# Exercise brief:
Look below for the line that contains "here => exact hs", then copy it and each following line exactly, through and including the line that contains "takes a step. -/".

# The records:
================================

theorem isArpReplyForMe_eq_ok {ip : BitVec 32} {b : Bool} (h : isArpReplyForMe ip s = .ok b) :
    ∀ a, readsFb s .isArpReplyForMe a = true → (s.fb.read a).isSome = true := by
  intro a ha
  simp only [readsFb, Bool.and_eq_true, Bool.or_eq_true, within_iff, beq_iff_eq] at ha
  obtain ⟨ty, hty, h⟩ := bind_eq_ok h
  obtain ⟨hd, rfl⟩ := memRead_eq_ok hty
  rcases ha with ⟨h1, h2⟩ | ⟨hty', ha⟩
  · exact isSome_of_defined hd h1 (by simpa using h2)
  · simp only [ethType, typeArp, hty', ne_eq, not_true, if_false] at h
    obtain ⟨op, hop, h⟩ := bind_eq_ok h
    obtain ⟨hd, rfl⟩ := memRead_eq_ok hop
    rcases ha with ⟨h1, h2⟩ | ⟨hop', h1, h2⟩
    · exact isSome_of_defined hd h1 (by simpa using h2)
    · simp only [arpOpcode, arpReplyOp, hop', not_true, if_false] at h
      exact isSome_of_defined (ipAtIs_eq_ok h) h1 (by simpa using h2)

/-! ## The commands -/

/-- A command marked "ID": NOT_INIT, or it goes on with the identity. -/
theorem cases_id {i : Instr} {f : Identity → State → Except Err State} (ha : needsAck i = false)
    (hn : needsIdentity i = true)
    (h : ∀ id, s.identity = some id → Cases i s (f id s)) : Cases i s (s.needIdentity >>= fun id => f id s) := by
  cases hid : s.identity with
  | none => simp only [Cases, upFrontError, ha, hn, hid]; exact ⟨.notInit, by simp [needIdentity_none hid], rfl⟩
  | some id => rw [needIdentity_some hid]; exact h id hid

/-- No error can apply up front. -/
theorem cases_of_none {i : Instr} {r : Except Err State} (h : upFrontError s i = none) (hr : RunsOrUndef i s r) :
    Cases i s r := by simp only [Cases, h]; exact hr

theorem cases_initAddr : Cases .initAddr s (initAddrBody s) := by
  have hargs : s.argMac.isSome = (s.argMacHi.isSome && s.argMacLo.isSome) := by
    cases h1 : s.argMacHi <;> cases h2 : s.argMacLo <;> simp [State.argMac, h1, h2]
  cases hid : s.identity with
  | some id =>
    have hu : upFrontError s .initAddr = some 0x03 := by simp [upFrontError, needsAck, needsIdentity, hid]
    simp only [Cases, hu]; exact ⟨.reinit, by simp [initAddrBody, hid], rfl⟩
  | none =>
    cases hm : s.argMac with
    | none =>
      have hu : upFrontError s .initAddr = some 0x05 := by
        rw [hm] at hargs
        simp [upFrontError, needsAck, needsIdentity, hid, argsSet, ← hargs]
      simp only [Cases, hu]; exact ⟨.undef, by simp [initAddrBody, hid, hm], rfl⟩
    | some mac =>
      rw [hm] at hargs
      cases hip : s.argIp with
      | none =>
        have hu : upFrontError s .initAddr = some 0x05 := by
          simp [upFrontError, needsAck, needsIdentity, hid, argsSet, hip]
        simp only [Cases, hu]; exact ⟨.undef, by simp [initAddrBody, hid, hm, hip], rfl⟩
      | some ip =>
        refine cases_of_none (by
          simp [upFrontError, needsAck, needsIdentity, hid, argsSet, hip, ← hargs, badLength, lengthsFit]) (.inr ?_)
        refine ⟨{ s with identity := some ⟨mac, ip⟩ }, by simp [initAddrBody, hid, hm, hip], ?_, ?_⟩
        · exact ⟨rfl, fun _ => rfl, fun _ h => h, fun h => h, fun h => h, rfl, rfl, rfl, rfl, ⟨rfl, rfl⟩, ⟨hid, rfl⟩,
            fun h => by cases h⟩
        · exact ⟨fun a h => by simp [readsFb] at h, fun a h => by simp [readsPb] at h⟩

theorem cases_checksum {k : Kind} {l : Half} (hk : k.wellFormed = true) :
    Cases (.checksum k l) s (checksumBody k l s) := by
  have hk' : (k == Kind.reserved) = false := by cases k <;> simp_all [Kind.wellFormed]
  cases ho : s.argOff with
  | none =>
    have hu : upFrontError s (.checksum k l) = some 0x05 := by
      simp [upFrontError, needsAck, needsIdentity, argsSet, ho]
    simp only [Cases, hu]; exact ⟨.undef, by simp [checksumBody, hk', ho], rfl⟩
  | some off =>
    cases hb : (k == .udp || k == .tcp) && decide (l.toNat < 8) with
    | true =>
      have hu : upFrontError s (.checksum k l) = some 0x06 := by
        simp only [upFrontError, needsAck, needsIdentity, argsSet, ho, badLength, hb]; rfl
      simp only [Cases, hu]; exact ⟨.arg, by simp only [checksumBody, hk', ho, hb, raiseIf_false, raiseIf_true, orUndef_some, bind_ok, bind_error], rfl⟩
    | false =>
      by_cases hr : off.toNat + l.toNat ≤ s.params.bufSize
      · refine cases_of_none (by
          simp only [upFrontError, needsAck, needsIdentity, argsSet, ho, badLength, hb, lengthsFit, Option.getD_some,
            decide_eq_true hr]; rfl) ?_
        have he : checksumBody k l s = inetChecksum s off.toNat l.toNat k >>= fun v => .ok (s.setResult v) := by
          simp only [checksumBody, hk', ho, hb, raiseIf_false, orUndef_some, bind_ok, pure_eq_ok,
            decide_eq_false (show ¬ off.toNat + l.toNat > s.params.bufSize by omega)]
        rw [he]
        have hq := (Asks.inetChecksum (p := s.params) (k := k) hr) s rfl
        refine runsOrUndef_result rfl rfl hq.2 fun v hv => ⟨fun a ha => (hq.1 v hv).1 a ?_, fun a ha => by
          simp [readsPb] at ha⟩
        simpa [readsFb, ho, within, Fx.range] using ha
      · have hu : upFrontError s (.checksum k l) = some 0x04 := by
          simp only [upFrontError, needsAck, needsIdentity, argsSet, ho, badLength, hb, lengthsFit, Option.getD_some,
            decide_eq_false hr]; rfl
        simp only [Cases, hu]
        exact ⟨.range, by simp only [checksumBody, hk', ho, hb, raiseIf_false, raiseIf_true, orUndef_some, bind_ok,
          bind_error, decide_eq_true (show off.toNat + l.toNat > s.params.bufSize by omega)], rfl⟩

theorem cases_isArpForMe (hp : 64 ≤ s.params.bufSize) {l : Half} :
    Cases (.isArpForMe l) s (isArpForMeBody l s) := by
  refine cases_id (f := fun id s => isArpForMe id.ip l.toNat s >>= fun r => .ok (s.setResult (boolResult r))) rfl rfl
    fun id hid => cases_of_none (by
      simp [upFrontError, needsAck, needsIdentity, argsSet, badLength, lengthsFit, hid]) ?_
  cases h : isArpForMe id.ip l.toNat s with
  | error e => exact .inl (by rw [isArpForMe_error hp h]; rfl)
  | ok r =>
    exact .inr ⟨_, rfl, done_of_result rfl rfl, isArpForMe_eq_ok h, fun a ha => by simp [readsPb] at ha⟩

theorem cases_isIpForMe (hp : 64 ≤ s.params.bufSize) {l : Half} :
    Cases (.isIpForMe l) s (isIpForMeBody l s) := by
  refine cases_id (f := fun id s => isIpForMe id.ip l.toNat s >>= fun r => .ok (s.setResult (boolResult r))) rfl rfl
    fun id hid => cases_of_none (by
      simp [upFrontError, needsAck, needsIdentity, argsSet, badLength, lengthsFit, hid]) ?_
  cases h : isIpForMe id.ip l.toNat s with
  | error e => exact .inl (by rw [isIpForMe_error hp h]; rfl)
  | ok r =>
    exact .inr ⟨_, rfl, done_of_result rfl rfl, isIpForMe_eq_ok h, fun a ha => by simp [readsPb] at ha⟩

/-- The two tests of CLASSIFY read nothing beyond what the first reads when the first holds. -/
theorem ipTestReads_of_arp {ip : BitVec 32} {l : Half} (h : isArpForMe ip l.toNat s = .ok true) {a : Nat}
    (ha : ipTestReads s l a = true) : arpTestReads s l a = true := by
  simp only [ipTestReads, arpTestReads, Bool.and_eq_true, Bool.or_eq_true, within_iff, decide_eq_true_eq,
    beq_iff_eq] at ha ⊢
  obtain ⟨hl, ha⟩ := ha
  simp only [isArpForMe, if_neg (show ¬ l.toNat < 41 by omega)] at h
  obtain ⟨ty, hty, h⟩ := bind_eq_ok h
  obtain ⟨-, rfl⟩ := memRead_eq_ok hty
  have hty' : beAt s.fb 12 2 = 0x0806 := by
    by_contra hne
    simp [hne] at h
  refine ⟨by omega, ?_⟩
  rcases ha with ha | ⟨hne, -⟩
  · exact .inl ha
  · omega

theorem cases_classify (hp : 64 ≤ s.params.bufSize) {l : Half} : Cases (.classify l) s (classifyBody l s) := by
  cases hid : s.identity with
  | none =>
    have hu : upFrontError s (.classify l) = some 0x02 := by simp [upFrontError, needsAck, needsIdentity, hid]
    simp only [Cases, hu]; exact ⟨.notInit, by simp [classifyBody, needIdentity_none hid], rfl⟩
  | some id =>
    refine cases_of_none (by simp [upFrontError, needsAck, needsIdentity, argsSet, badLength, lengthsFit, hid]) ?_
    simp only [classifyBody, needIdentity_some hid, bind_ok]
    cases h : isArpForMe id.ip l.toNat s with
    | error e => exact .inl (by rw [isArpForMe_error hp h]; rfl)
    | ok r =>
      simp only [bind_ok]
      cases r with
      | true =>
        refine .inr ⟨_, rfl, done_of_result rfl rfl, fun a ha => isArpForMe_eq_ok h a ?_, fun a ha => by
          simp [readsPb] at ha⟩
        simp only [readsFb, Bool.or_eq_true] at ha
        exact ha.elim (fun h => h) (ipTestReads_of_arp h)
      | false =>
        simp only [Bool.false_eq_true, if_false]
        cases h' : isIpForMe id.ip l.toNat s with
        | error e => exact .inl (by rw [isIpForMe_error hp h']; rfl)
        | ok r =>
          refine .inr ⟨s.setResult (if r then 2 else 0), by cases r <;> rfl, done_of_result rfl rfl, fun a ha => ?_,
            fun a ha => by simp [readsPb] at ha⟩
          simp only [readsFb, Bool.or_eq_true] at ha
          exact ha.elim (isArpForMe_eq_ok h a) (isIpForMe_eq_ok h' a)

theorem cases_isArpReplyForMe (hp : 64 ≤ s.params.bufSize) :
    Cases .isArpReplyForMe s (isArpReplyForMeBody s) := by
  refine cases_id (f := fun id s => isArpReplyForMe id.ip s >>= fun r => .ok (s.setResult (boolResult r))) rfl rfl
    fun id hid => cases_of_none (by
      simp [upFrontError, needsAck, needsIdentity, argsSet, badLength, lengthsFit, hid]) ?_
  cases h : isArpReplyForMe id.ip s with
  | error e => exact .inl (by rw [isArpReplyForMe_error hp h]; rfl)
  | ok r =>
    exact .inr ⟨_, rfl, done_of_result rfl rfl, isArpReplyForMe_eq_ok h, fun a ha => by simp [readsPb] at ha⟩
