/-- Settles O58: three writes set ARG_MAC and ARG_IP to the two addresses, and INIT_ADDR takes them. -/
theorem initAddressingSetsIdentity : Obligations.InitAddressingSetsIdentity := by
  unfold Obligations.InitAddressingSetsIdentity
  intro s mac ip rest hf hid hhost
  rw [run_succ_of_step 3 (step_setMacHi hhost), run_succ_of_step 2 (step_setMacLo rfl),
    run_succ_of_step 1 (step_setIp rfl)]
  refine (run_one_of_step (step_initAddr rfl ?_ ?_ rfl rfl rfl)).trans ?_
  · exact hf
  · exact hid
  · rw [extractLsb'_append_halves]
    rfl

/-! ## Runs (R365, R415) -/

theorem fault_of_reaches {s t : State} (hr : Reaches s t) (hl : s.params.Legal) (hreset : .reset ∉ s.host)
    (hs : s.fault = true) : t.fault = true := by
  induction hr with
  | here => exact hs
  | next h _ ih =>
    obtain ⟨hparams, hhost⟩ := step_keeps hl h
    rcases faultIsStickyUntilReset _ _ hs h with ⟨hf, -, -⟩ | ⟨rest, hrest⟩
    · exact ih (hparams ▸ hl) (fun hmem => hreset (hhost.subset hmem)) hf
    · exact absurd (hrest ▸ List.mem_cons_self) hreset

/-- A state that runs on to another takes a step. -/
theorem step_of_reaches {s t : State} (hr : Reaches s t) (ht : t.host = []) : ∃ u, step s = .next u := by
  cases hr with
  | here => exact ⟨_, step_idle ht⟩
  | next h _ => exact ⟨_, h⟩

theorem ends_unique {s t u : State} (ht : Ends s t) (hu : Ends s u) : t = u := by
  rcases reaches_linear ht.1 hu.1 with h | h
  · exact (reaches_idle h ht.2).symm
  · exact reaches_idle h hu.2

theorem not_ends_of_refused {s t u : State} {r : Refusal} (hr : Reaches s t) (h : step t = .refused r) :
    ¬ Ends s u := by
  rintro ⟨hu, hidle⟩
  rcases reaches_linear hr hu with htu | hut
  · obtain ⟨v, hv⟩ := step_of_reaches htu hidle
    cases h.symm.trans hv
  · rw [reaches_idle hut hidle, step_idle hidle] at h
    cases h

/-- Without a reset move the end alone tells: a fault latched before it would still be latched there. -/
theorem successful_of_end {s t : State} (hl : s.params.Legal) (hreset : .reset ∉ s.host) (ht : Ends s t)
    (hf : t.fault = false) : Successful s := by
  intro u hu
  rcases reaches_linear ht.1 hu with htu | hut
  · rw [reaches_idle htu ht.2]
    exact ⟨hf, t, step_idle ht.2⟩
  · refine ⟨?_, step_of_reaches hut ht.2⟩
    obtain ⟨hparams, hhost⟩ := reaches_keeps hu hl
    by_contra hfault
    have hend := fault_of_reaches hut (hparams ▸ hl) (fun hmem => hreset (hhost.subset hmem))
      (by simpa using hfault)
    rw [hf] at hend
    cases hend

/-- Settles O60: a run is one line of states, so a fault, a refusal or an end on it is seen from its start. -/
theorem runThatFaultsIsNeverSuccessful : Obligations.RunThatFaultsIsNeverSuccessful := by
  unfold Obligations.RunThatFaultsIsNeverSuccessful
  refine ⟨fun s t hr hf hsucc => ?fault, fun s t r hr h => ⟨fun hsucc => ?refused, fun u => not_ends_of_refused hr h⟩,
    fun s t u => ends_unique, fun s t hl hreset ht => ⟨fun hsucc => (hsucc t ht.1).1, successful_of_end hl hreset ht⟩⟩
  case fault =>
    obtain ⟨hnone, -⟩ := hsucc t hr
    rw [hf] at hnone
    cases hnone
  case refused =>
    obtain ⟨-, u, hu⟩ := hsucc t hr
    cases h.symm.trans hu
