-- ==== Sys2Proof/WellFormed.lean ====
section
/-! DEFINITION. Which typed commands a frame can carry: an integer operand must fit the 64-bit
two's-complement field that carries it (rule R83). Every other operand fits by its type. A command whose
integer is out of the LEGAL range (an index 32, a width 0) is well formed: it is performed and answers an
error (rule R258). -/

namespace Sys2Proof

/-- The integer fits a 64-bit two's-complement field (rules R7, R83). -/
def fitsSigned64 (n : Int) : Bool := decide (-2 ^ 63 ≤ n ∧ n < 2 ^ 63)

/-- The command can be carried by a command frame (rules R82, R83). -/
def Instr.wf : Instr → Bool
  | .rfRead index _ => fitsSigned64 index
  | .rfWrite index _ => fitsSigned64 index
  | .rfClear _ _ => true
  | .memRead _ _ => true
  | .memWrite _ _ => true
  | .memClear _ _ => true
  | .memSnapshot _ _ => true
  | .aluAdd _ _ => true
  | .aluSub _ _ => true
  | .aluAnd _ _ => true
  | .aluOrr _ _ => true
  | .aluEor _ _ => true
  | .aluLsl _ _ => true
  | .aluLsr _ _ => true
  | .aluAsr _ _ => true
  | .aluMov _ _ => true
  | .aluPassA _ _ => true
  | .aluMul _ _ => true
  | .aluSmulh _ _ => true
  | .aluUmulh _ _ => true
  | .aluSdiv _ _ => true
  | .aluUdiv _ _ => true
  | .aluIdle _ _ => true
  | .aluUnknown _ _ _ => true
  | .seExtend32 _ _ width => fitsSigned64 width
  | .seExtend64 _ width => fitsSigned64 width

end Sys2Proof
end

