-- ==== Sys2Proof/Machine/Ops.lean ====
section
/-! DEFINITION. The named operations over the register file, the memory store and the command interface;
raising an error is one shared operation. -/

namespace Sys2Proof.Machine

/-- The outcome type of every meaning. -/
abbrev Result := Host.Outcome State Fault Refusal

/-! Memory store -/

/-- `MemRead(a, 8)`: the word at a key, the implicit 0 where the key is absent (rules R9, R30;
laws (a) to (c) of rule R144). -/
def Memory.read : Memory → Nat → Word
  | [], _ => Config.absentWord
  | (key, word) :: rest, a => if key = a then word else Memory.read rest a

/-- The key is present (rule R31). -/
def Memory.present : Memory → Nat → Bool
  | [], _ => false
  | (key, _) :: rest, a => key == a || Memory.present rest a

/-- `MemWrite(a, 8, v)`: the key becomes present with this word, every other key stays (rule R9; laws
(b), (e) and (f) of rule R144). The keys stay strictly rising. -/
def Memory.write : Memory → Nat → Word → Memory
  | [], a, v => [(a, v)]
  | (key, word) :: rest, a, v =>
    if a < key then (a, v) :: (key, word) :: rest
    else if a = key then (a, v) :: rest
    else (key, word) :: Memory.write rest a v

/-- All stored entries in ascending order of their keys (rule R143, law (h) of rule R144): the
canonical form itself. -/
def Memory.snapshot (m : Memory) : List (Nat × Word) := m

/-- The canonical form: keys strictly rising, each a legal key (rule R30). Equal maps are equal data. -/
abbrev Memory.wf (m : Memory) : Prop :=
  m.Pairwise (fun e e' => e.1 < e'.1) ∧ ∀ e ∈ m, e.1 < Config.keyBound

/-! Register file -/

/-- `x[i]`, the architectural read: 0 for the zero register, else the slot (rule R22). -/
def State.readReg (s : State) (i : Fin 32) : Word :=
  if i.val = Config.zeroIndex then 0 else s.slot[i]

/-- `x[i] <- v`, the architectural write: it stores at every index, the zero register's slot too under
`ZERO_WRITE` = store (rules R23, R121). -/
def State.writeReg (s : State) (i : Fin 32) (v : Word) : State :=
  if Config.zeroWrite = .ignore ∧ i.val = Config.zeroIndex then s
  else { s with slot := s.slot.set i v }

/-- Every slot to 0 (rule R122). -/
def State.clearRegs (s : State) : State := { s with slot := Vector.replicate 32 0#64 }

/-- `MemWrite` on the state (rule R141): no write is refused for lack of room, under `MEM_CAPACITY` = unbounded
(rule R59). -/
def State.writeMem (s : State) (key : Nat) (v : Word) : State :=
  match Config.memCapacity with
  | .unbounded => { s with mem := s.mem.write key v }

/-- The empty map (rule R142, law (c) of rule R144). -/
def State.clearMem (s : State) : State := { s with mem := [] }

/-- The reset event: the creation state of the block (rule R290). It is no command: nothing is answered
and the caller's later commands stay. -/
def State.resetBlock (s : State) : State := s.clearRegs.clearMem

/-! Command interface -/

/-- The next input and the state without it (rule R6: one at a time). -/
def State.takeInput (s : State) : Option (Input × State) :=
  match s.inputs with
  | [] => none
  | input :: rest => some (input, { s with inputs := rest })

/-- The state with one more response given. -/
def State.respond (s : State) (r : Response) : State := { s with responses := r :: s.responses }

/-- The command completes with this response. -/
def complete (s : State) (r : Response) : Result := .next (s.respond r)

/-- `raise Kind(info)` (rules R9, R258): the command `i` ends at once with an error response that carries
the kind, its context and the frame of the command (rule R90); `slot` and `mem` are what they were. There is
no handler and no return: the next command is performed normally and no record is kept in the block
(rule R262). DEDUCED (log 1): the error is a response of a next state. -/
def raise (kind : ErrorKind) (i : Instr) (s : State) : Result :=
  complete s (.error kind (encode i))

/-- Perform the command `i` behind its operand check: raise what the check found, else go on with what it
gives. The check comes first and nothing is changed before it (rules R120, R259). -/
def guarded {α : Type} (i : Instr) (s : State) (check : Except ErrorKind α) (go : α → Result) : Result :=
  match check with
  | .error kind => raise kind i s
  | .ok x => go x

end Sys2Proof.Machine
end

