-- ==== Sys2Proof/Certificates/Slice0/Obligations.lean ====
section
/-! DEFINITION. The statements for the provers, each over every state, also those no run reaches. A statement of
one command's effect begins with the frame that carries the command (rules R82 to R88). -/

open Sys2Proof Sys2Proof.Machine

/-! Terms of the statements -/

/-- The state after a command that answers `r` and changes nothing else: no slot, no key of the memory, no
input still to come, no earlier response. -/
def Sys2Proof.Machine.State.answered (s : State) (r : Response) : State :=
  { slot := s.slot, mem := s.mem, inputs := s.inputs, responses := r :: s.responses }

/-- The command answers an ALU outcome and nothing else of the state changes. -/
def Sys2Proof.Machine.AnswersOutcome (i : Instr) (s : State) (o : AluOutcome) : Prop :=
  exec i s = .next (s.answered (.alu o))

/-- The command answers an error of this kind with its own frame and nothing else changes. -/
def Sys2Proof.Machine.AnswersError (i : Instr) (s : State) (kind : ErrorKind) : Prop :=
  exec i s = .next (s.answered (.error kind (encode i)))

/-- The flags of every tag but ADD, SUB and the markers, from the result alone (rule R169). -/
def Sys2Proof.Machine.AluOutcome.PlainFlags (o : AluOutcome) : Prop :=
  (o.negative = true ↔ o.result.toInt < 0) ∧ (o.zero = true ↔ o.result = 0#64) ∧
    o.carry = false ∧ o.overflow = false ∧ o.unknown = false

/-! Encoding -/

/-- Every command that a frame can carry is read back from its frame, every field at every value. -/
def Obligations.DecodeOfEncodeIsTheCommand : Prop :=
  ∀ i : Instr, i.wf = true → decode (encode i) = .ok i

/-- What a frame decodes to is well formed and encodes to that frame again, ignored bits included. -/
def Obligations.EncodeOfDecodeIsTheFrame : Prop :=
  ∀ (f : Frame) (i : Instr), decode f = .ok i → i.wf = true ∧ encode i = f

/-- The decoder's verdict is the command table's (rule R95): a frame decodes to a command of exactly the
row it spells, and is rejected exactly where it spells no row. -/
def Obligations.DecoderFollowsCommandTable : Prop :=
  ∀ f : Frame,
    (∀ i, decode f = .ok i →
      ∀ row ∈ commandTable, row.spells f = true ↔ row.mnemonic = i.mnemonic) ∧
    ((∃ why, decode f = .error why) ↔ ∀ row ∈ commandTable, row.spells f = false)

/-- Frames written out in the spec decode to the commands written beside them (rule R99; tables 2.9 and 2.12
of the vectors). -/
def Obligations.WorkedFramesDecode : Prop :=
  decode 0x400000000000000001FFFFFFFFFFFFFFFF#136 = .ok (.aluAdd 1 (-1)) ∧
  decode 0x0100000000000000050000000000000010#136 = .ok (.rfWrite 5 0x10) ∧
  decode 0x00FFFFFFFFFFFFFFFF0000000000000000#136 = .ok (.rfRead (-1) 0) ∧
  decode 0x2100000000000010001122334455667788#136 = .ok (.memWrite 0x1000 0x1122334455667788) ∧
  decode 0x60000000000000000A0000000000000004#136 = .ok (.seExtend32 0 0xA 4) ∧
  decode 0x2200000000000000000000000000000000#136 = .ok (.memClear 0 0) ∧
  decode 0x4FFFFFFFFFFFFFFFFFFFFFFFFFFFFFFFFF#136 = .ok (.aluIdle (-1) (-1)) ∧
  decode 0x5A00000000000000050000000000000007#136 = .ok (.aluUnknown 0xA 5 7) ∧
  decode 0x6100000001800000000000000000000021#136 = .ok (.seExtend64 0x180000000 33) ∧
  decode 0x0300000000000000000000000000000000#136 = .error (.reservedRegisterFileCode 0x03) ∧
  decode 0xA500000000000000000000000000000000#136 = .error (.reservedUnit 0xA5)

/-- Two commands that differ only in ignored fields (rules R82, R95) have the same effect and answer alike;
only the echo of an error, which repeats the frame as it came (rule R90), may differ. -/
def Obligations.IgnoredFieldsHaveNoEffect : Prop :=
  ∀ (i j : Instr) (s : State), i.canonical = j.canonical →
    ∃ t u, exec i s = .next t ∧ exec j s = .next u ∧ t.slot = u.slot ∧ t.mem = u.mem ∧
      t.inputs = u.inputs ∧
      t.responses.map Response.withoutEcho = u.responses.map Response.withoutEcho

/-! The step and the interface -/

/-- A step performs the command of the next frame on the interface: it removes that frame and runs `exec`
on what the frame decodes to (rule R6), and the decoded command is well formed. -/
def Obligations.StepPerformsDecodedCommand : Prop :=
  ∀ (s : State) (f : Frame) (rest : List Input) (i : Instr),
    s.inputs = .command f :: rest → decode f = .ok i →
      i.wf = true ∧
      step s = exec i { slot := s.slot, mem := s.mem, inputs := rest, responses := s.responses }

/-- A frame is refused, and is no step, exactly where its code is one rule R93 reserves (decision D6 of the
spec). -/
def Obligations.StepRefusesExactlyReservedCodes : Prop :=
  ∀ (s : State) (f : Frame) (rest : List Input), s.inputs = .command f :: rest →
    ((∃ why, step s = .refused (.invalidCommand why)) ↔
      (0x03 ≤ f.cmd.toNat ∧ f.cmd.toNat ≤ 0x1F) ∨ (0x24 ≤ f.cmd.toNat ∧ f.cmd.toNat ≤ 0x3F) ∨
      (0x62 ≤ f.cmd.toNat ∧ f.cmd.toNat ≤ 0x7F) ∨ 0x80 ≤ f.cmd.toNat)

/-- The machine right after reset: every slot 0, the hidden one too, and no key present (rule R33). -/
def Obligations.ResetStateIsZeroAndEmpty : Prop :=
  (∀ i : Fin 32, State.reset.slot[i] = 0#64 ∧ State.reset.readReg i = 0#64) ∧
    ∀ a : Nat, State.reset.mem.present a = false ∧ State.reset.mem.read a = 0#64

================================

# Answer space:
  | here => exact hs
  | next h _ ih =>
    obtain ⟨hparams, hhost⟩ := step_keeps hl h
    rcases faultIsStickyUntilReset _ _ hs h with ⟨hf, -, -⟩ | ⟨rest, hrest⟩
    · exact ih (hparams ▸ hl) (fun hmem => hreset (hhost.subset hmem)) hf
    · exact absurd (hrest ▸ List.mem_cons_self) hreset

/-- A state that runs on to another takes a step. -/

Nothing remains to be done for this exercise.